0:31:29.0 HE: Right? And I'm like, "Oh, okay." So and I just listened, just listening to her conversation. The other one just said, "Remember what Ms. Elmi said? She said we already are artists." And that's something that it just positively reaffirmed me in so many ways in my decisions that I've made as an educator, just students as embodied dreams. That they don't have to wait for those dreams to be realized in order to claim them. 'Cause they're existing in it right now. And I always tell them, "You can be and you are a writer at eight years old because you write. You spend time crafting that skill. So you're a writer. You're a scientist at seven because you use a scientific process, you experiment, you test. You adapt your theory. So I'm constantly just encouraging them to claim and name that. So it's just another way to further see themselves as inherently brilliant, as valued, of worthy. So just, I'm really committed to making sure that they know I'm doing my best to make that space and for them to use that language of self-trust. So when I heard those students having that conversation I'm like, "There's a student who's embodied that. Like you know what? I am these things and I am worthy, I am smart, I'm intelligent, I'm brilliant because I am doing these things.
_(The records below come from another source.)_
-- ==== Sys2Proof/Machine/Init.lean ====
section
/-! DEFINITION. Sys2Proof/Machine/Init.lean: power-on reset and the steps of INIT (R164, R288, R394, R396, R418, R430–R432, R435). -/

namespace Sys2Proof.Machine

/-! ### Reset -/

/-- Whether a byte or code word lies in MRAM. -/
def isMram (a : Nat) : Bool := decide (mramBase ≤ a) && decide (a < mramBase + 0x10000000)

/-- A POR (R430): MRAM, NAND and SPI flash keep their contents, input pins their levels; a committed image becomes active (R420).
DEDUCED (log entry 64). -/
def State.por (s : State) : State :=
  { State.reset with
    pending := s.pending
    free := s.free
    mem := List.filter (fun (e : Nat × Byte) => isMram e.1) s.mem
    ecc := List.filter (fun (e : Nat × Ecc) => isMram e.1) s.ecc
    alm := { nand := s.alm.nand }
    pins := { s.pins with holdupDone := false, thermN := true, huTest := false, pcieUp := false }
    stg := { verA := s.stg.verA, verB := s.stg.verB, imgA := s.stg.imgA, imgB := s.stg.imgB, validA := s.stg.validA
             validB := s.stg.validB, active := s.stg.active != s.stg.commit }
    ctl := { tapIr := s.ctl.tapIr, tapPads := s.ctl.tapPads } }

/-- HU_STAT.HOLD_DONE. -/
def State.holdDone (s : State) : Bool := s.regBit Reg.huStat 5

/-- The pin por_n falls; in HOLDUP it takes effect only once holdup_done is high (R450). -/
def State.porFalls (s : State) : State :=
  let s := { s with pins := { s.pins with porN := false } }
  if s.mode = modeHoldup ∧ !s.holdDone then s else s.por

/-- The device stops in INIT with no flush (R441). DEDUCED (log entry 65). -/
def State.stopInit (s : State) : State :=
  let s := { s with ctl := { s.ctl with failed := true } }
  { s with ctxs := [], jobs := [] }

/-- POR_N (R430, R450, R453): INIT starts at the release, when Meridian reads 0; with pf_n low then, it stops. DEDUCED (log entry 64). -/
def execPorN (level : Bool) (s : State) : Out :=
  .next (
    if !level then s.porFalls
    else if s.pins.porN then s
    else
      let s := { s with pins := { s.pins with porN := true } }
      if s.mode = modeHoldup then s
      else
        let s := { s with mer := {} }
        if s.pins.pfN then s else { s.stopInit with pins := { s.pins with pfN := true } })

/-- DEV_RST is written (R431): a POR follows in 1 µs. -/
def devRstWrite (v : BitVec 32) (s : State) : State :=
  if bitAt v 0 ∧ fld v 8 8 = 0xA5 ∧ s.ctl.porAt = none then { s with ctl := { s.ctl with porAt := some (s.mer.ns + 1000) } } else s
def execDevRstWrite (v : BitVec 32) (s : State) : Out := .next (devRstWrite v s)

/-! ### Steps -/

/-- Whether a step of INIT may run: it has not, and those it depends on have (R431). -/
def State.stepReady (s : State) (k : Nat) (deps : List Nat) : Bool :=
  s.pins.porN && s.mode == modeInit && !s.ctl.failed && decide (k ∉ s.ctl.steps) && deps.all fun d => decide (d ∈ s.ctl.steps)
/-- A step is finished. -/
def State.stepDone (s : State) (k : Nat) : State := { s with ctl := { s.ctl with steps := s.ctl.steps ++ [k] } }
/-- A failure of INIT that DEV_INIT_STAT records (R432). DEDUCED (log entry 65). -/
def State.initFail (s : State) (bit : Nat) : State := (s.setRegBit Reg.devInitStat bit true).raise 42
/-- FAIL with the cause found first. -/
def State.initCause (s : State) (c : Nat) : State :=
  let s := if s.regBit Reg.devInitStat 1 then s else s.setRegFld Reg.devInitStat 8 8 c
  s.initFail 1

/-- The grade's design TDP in W. -/
def tdp : Nat := if Config.grade26 then 550 else 480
0:32:38.3 HE: So I don't have to wait for a future date or time to claim these things. I am these things and I'm claiming it. So they're just so intuitive and they're just so vocal about what brings them joy. And it makes that so much easier when they talk to us and we listen for us to make that space for them to let that brilliance flourish as opposed to just guessing all the time. Kids are talking, we just need to listen.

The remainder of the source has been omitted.